/-- What a landing buffer holds until its task is restored: a reply bound for a queue, or a one-sided write (12 R262, 13 R284). -/
inductive Landing
  | entry (queue tag : Nat) (e : Entry)
  /-- A one-sided write: the IPA of the member's block, the offset in its receive area, whole lines of one packet, the die and number of
  the task that stored them, and the reply that follows when they are performed (09 R220, 13 R290). -/
  | write (block off : Nat) (bytes : List Byte) (author : Nat × Nat) (owed : Owed)
  deriving DecidableEq, Repr, Inhabited

/-- A trap raised outside an instruction, to be taken at the next chance: engine, code, value. -/
structure Raised where
  eng : Engine := .ctl
  code : Nat := 0
  val : W64 := 0#64
  /-- Raised together with a trap that was taken first: it waits for TRET (12 R265). -/
  later : Bool := false
  /-- Of a copy's read: it is taken when the engine next issues (12 R273). -/
  atIssue : Bool := false
  deriving DecidableEq, Repr, Inhabited

/-- A task (06 R125 to R129, 12 R253). -/
structure Task where
  module : Nat := 0
  die : Nat := 0
  vd : Nat := 0
  tid : BitVec 32 := 0#32
  gang : BitVec 16 := 0#16
  prio : BitVec 6 := 0#6
  origin : BitVec 2 := 0#2
  level : Level := .t
  quad : Nat := 0
  stops : W64 := 0#64
  /-- `vm.s1root` and `vm.asid` at the latest stop request, with which its stop table is read (03 R454). -/
  stopSpace : W64 × BitVec 16 := (0#64, 0#16)
  /-- The doublewords of its stop table that the present stop request has read, by VA, and whether a read of it has failed, so
  that the table counts as empty (03 R454). -/
  stopReads : NMap Nat := []
  stopEmpty : Bool := false
  place : Place := .retired
  core : Option Nat := none
  /-- Whether the context lies in a park frame, and the frame's address (12 R253, R264). -/
  inFrame : Bool := false
  frameAt : Nat := 0
  /-- A task in standby that still waits in the active slot, in which it was held, for the copies of its tiles (12 R264). -/
  atActive : Bool := false
  readySince : Nat := 0
  activeSince : Nat := 0
  starving : Bool := false
  yielded : Bool := false
  /-- The core a restore is under way to (12 R260). -/
  dest : Option Nat := none
  /-- To be re-homed once parked (12 R255). -/
  rehome : Bool := false
  /-- Since when it is ready while its quad has no free standby slot (12 R255). -/
  fullSince : Option Nat := none
  polls : Nat := 0
  /-- The tick of the last poll of a stalled WAITV, while the task has stayed active (12 R259). -/
  lastPoll : Option Nat := none
  /-- The translation failure for which the task is held (08 R199). -/
  fault : Option TrFault := none
  /-- The cause of the last record written for the present failure (08 R199), and the engine it named. -/
  faultWritten : Option Nat := none
  faultEng : Nat := 0
  /-- A retry that no route led to what it reads for, and that is made once one does (08 R199, 13 R278). -/
  retryDue : Bool := false
  /-- A stop in progress is for: a switch (false), or a park that follows (true). -/
  parkAfter : Bool := false
  /-- One of its sequencers has stopped under the mask of a stop entry since it was last active: its save is not full (12 R263). -/
  masked : Bool := false
  /-- Retirement by fault in progress (12 R266). -/
  dying : Bool := false
  ctl : Eng := {}
  lda : Eng := {}
  exe : Eng := {}
  sta : Eng := {}
  /-- Tokens of each queue with the order they carry, oldest first (02 R36, 09 R204). -/
  tokens : NMap (List (Nat × OrdCtx)) := []
  queues : NMap (List QSlot) := []
  /-- Row k of Zn at key 128 n + k (02 R38). -/
  frame : NMap Entry := []
  plane0 : Plane := {}
  plane1 : Plane := {}
  activePlane : Bool := false
  side : NMap SideCur := []
  wbuf : NMap Entry := []
  fillCur : Nat := 0
  tiles : NMap Tile := []
  counters : NMap Nat := []
  arFlags : Flags := 0#9
  arEn : Flags := 0#9
  arPend : Bool := false
  arSet : Flags := 0#9
  /-- EXE slots issued since `arPend` was set, and whether EXE has reached a listed stop point since (12 R272). -/
  arSlots : Nat := 0
  arStop : Bool := false
  rngKey : W64 := 0#64
  rngCtr : BitVec 128 := 0#128
  conv0 : W32 := 0#32
  conv1 : W32 := 0#32
  chans : NMap Chan := []
  trBusy : Bool := false
  trCode : BitVec 9 := 0#9
  trEpc : W64 := 0#64
  trVal : W64 := 0#64
  trFrom : W64 := 0#64
  trVec : W64 := 0#64
  trRun : BitVec 4 := 0#4
  trEng : BitVec 2 := 0#2
  exeOwn : Bool := false
  exeSpill : BitVec 40 := 0#40
  held : Option Held := none
  s1root : W64 := 0#64
  asid : BitVec 16 := 0#16
  landing : List Landing := []
  raised : List Raised := []
  /-- Barriers arrived at (06 R143): key, whether a handler arrived, whether the barrier has completed. -/
  bars : List (Nat × Bool × Bool) := []
  deriving DecidableEq, Repr, Inhabited

/-! ### Accesses and copies in flight -/

/-- The progress of one part of an access. -/
inductive PartStat | ready | sent | done
  deriving DecidableEq, Repr, Inhabited

/-- A part of an access: what its home performs at one instant (09 R208, 13 R283). A write carries its bytes; a read
receives them. -/
structure Part where
  pa : Nat := 0
  va : Nat := 0
  len : Nat := 0
  off : Nat := 0
  ord : PageOrd := .rc
  write : Bool := false
  bytes : List Byte := []
  stat : PartStat := .ready
  /-- What an atomic on host memory has read, and the bytes that it has still to write there (16 R350). -/
  old : Option (Nat × List Byte) := none
  /-- The first virtual address of its page (08 R192). -/
  page : Nat := 0
  deriving DecidableEq, Repr, Inhabited

/-- ATOM operations (04 R87). -/
inductive AtomOp | swap | cas | add | and | or | xor | min | max | minn | maxn | fadd
  deriving DecidableEq, Repr, Inhabited

/-- What an access is for. -/
inductive Purpose
  /-- LD: register and width (16 R371). -/
  | load (rd : GReg) (w : Width)
  /-- An entry of a queue, reserved under a tag (16 R373 to R375, 17 R408). -/
  | entry (queue tag : Nat)
  /-- ST, STQ, STR. -/
  | store
  /-- ATOM: operands b and c, width in bytes (16 R349). -/
  | atom (rd : GReg) (op : AtomOp) (n : Nat) (b c : W64)
  /-- A result that lands by itself (06 R145). -/
  | result (rd : GReg) (v : W64)
  /-- A result that a muster root will give (17 R377). -/
  | reply (rd : GReg)
  /-- A BELLSET before its arming point: register, range, descriptor, and the space and vector of its task (07 R158). -/
  | arm (rd : GReg) (base len desc root : W64) (asid : BitVec 16) (trVec : W64)
  /-- PREF and PREF.tree (17 R389). -/
  | pref (tree : Bool)
  /-- A tile access at its bank port (09 R217): handle, row, or the rows left; a read goes to a queue under a tag, and holds its row
  in its part from the port to the queue. -/
  | tileRead (h row queue tag : Nat)
  | tileWrite (h row : Nat) (e : Entry)
  | tileZero (h : Nat) (rows : List Nat)
  /-- MCTB, and MLDR with its reservation (13 R295): group word, member, tag, source type bf16. -/
  | contribute (group member tag : Nat) (bf16 : Bool) (elems : Nat) (mldr : Option (Nat × Nat)) (sent : Bool)
  /-- MST: group word, VA of the ack record, the record once it can be written, and the failure that keeps it from being
  written (13 R291, 17 R384). Its parts are the lines of its members, each with its member as its offset. -/
  | mst (group ackVa : Nat) (record : List Byte) (fault : Option TrFault)
  deriving DecidableEq, Repr, Inhabited

/-- An access of a task that has issued and is not complete (06 R142, 09 R203). -/
structure Access where
  uid : Nat := 0
  eng : Engine := .lda
  cls : Option PathClass := none
  /-- The DRAIN class (06 R141). -/
  drain : Option Nat := none
  purpose : Purpose := .store
  parts : List Part := []
  /-- Accesses that must be performed before any part of this one (09 R214). -/
  deps : List Nat := []
  /-- Accesses that precede it in task order, by sequencer (09 R204). -/
  known : NMap Nat := []
  fenced : NMap Nat := []
  region : Bool := false
  /-- Issued by a handler's stream (12 R265). -/
  handler : Bool := false
  /-- VD key, gang, task number and die of the issuing task, for accesses that outlive it. -/
  vdk : Nat := 0
  gang : Nat := 0
  tid : Nat := 0
  die : Nat := 0
  /-- An MST with lines in a landing buffer: its writer counts them as complete (09 R220). -/
  landed : Bool := false
  /-- An entry in QW that the fill port has still to write (10 R228). -/
  entered : Bool := false
  deriving DecidableEq, Repr, Inhabited

/-- Endpoints of a copy (11 R241). -/
inductive Endpoint | mem (va : Nat) | tile (h row : Nat) | wbuf (entry : Nat)
  deriving DecidableEq, Repr, Inhabited

/-- The members of the copy family (16 R360). -/
inductive CopyKind
  | nest
  | reduce (rop : Rop) (t : Ty)
  /-- COPYW: input width, left pad, dilation, stride, taps (11 R245). -/
  | window (win lpad dil str taps : Nat)
  /-- COPYG and COPYS: bound, index list (11 R246). -/
  | gather (bound list : Nat)
  | scatter (bound list : Nat)
  deriving DecidableEq, Repr, Inhabited

/-- A copy in flight (11 R243): the core, VD, space and level it was issued with, its channel's snapshot, and its progress.
`staged` holds what its units have read and not yet written, `done` lists the units written, `index` the indices read, `faulted` the
failures of its lines (log 23). -/
structure Copy where
  uid : Nat := 0
  core : Nat := 0
  vdk : Nat := 0
  root : Nat := 0
  asid : Nat := 0
  isS : Bool := false
  ch : Nat := 0
  ctr : Nat := 0
  kind : CopyKind := .nest
  src : Endpoint := .mem 0
  dst : Endpoint := .mem 0
  bytes : Nat := 0
  counts : List Nat := []
  sstrides : List W64 := []
  dstrides : List W64 := []
  n : Nat := 0
  event : Nat := 0
  staged : NMap (List Byte) := []
  done : List Nat := []
  index : NMap Nat := []
  faulted : NMap TrFault := []
  /-- Failed lines whose retry waits for a route (11 R249, 13 R278). -/
  retryDue : List Nat := []
  /-- Source lines that have failed verification (11 R248), and the accesses that precede the copy in task order (09 R204). -/
  macs : List Nat := []
  known : NMap Nat := []
  deriving DecidableEq, Repr, Inhabited

/-! ### Cores, dies, bells -/

/-- A context switch a decision has ordered on a core (12 R260): the task to leave the active slot, the task to enter it, and
whether it enters straight from its frame because a held task has the standby slot (12 R264). -/
structure Plan where
  out : Option Nat := none
  inn : Option Nat := none
  direct : Bool := false
  deriving DecidableEq, Repr, Inhabited

/-- A core (02 R49, 12 R273). -/
structure Core where
  freeze : Bool := false
  plan : Option Plan := none
  tlb : List TlbEntry := []
  deriving DecidableEq, Repr, Inhabited

/-- Bell states (07 R155). -/
inductive BellState | free | armed | pending | disarmed
  deriving DecidableEq, Repr, Inhabited

/-- A bell-table entry (07 R155, R157). -/
structure Bell where
  state : BellState := .free
  why : BitVec 2 := 0#2
  vd : Nat := 0
  base : W64 := 0#64
  len : Nat := 0
  pa : Nat := 0
  entry : W64 := 0#64
  stops : W64 := 0#64
  gang : BitVec 16 := 0#16
  prio : BitVec 6 := 0#6
  level : Level := .t
  mbox : Bool := false
  arg : W64 := 0#64
  key : W64 := 0#64
  ctr : BitVec 128 := 0#128
  stride : W64 := 0#64
  s1root : W64 := 0#64
  asid : BitVec 16 := 0#16
  trVec : W64 := 0#64
  count : Nat := 0
  first : W64 := 0#64
  winStart : Nat := 0
  winCount : Nat := 0
  pos : Nat := 0
  deriving DecidableEq, Repr, Inhabited

/-- The dynamic state of a gang on a die (12 R256, R258). -/
structure Gang where
  boost : Nat := 0
  graze : Nat := 0
  grazed : Bool := false
  deriving DecidableEq, Repr, Inhabited

/-- Service states of a die (15 R331). -/
inductive Service | reset | rom | test | early | full | out | fatal
  deriving DecidableEq, Repr, Inhabited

------------------------

=== Task goal ===
Set down, exactly as they stand above, the lines starting with the line with "raised : List Raised := []" and going on through the line with "(rows : List Nat)", and no others.

=== Reply to the task ===
  raised : List Raised := []
  /-- Barriers arrived at (06 R143): key, whether a handler arrived, whether the barrier has completed. -/
  bars : List (Nat × Bool × Bool) := []
  deriving DecidableEq, Repr, Inhabited

/-! ### Accesses and copies in flight -/

/-- The progress of one part of an access. -/
inductive PartStat | ready | sent | done
  deriving DecidableEq, Repr, Inhabited

/-- A part of an access: what its home performs at one instant (09 R208, 13 R283). A write carries its bytes; a read
receives them. -/
structure Part where
  pa : Nat := 0
  va : Nat := 0
  len : Nat := 0
  off : Nat := 0
  ord : PageOrd := .rc
  write : Bool := false
  bytes : List Byte := []
  stat : PartStat := .ready
  /-- What an atomic on host memory has read, and the bytes that it has still to write there (16 R350). -/
  old : Option (Nat × List Byte) := none
  /-- The first virtual address of its page (08 R192). -/
  page : Nat := 0
  deriving DecidableEq, Repr, Inhabited

/-- ATOM operations (04 R87). -/
inductive AtomOp | swap | cas | add | and | or | xor | min | max | minn | maxn | fadd
  deriving DecidableEq, Repr, Inhabited

/-- What an access is for. -/
inductive Purpose
  /-- LD: register and width (16 R371). -/
  | load (rd : GReg) (w : Width)
  /-- An entry of a queue, reserved under a tag (16 R373 to R375, 17 R408). -/
  | entry (queue tag : Nat)
  /-- ST, STQ, STR. -/
  | store
  /-- ATOM: operands b and c, width in bytes (16 R349). -/
  | atom (rd : GReg) (op : AtomOp) (n : Nat) (b c : W64)
  /-- A result that lands by itself (06 R145). -/
  | result (rd : GReg) (v : W64)
  /-- A result that a muster root will give (17 R377). -/
  | reply (rd : GReg)
  /-- A BELLSET before its arming point: register, range, descriptor, and the space and vector of its task (07 R158). -/
  | arm (rd : GReg) (base len desc root : W64) (asid : BitVec 16) (trVec : W64)
  /-- PREF and PREF.tree (17 R389). -/
  | pref (tree : Bool)
  /-- A tile access at its bank port (09 R217): handle, row, or the rows left; a read goes to a queue under a tag, and holds its row
  in its part from the port to the queue. -/
  | tileRead (h row queue tag : Nat)
  | tileWrite (h row : Nat) (e : Entry)
  | tileZero (h : Nat) (rows : List Nat)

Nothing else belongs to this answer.